**AVAILABLE DATA**:

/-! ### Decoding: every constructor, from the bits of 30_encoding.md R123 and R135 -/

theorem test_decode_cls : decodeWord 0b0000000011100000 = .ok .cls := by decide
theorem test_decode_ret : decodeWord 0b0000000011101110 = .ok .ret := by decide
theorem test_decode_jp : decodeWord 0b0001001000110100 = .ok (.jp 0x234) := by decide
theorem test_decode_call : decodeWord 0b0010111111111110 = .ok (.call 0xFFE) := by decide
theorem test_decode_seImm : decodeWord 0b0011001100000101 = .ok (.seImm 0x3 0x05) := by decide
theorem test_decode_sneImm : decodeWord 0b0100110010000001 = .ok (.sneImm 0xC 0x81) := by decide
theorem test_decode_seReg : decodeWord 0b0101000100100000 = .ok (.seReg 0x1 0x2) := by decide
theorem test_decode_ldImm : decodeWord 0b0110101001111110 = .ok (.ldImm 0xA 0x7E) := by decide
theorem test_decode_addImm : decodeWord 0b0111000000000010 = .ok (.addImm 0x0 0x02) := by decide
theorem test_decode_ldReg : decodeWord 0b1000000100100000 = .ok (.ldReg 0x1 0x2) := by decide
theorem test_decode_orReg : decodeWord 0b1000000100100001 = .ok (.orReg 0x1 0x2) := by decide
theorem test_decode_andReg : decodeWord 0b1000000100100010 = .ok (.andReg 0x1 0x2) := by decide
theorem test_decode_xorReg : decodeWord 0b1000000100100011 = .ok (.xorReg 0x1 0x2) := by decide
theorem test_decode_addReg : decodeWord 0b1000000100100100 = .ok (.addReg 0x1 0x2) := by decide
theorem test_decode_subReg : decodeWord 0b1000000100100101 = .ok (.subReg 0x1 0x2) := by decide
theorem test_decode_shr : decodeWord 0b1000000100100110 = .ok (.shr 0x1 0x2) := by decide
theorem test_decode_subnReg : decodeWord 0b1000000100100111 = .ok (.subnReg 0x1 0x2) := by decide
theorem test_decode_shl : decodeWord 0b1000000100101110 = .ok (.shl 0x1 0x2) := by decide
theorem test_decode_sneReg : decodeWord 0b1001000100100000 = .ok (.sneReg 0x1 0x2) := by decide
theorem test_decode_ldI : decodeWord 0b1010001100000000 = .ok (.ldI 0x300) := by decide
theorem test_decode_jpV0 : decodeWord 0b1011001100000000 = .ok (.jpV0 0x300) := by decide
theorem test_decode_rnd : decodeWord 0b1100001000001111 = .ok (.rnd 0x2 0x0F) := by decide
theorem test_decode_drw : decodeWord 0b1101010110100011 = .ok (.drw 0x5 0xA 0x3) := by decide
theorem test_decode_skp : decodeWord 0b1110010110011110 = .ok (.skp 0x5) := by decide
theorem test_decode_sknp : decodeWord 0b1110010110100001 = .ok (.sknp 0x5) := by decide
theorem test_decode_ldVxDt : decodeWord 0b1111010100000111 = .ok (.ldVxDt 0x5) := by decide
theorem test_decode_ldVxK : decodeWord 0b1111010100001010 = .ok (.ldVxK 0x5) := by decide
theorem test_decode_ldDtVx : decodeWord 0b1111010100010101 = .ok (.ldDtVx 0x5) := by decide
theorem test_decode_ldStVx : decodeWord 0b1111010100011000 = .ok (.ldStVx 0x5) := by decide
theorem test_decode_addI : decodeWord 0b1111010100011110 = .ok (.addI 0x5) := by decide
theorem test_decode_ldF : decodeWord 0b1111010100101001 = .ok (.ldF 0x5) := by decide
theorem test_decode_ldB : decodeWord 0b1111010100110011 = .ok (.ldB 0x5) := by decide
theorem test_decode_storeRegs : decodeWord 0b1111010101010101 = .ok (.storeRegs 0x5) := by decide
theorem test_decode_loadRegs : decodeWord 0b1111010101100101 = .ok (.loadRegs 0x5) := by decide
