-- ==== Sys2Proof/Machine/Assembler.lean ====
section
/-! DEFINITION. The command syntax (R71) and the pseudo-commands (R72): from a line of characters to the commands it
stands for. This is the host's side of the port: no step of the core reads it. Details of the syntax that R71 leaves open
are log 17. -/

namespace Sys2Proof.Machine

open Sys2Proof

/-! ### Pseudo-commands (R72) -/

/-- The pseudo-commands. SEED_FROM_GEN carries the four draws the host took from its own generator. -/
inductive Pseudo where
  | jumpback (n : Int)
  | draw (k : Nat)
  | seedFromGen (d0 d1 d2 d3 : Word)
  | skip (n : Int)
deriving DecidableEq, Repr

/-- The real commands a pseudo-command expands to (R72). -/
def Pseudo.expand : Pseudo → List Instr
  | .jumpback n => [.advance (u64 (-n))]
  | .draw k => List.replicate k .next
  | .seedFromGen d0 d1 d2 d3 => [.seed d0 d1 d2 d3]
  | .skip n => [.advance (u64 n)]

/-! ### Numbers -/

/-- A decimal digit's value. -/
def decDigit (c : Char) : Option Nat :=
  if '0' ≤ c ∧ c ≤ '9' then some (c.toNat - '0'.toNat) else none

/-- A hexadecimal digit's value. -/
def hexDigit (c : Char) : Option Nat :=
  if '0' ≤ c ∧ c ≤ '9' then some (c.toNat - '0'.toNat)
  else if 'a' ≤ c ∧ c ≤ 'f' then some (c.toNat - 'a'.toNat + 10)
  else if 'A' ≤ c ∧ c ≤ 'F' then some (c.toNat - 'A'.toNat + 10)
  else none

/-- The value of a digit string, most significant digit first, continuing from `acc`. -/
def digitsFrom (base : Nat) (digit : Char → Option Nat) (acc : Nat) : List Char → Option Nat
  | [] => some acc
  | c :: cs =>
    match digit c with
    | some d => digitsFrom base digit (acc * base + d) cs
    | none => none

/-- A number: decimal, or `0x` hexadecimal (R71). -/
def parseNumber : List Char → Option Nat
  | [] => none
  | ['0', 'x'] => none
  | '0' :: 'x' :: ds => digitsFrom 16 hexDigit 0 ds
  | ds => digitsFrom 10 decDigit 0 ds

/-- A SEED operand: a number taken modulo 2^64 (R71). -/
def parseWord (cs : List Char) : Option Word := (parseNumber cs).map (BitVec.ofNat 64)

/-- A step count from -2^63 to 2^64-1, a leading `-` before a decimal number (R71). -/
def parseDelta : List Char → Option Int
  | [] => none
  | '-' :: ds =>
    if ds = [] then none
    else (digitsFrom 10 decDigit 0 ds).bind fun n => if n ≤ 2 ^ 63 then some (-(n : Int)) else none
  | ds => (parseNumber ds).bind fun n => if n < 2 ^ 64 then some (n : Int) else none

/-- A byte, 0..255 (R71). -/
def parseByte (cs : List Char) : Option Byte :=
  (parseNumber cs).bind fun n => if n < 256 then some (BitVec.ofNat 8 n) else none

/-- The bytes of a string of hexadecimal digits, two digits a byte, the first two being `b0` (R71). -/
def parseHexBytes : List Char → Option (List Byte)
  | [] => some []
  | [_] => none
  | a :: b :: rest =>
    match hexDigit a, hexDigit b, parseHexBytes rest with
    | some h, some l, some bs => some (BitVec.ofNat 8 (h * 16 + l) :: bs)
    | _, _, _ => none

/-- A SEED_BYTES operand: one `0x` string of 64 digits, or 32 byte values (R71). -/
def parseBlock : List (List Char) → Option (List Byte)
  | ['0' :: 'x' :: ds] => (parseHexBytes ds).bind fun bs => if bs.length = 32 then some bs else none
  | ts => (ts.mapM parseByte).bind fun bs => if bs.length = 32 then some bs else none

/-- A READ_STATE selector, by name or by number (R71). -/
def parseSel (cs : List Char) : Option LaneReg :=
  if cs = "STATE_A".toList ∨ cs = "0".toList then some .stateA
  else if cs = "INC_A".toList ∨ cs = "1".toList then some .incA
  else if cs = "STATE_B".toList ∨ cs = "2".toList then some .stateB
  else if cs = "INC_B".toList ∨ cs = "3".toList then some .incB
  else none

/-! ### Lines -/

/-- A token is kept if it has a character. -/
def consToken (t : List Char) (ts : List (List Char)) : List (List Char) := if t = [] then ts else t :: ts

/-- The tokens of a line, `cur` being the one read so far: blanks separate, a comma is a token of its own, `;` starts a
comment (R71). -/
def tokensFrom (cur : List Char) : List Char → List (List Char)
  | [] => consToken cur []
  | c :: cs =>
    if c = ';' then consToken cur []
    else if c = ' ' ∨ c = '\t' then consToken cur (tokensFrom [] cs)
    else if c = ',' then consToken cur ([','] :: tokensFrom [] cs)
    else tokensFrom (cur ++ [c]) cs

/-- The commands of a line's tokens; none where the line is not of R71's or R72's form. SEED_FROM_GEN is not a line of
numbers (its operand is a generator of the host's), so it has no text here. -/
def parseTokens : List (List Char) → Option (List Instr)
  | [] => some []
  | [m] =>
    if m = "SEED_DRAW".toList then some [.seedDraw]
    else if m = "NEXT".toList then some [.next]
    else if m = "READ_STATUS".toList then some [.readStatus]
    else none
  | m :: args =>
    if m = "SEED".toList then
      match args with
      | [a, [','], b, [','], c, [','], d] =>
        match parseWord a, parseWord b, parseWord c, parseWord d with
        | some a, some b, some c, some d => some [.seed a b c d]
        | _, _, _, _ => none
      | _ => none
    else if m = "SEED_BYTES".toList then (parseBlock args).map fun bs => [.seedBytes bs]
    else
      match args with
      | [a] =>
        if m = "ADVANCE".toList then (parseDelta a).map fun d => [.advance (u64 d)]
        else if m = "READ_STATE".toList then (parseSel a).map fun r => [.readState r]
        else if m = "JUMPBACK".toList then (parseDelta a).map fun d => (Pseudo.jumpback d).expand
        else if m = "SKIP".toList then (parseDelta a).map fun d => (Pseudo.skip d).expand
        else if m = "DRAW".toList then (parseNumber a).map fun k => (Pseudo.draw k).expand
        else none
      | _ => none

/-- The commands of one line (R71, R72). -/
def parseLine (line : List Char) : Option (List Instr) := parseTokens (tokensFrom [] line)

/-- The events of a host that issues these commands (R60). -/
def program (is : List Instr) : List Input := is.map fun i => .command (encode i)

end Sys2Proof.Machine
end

**TASK GOAL**: Lines with the word "hexadecimal" in them should be copied from the preceding records.

**TASK RESPONSE**:
/-- A hexadecimal digit's value. -/
/-- A number: decimal, or `0x` hexadecimal (R71). -/
/-- The bytes of a string of hexadecimal digits, two digits a byte, the first two being `b0` (R71). -/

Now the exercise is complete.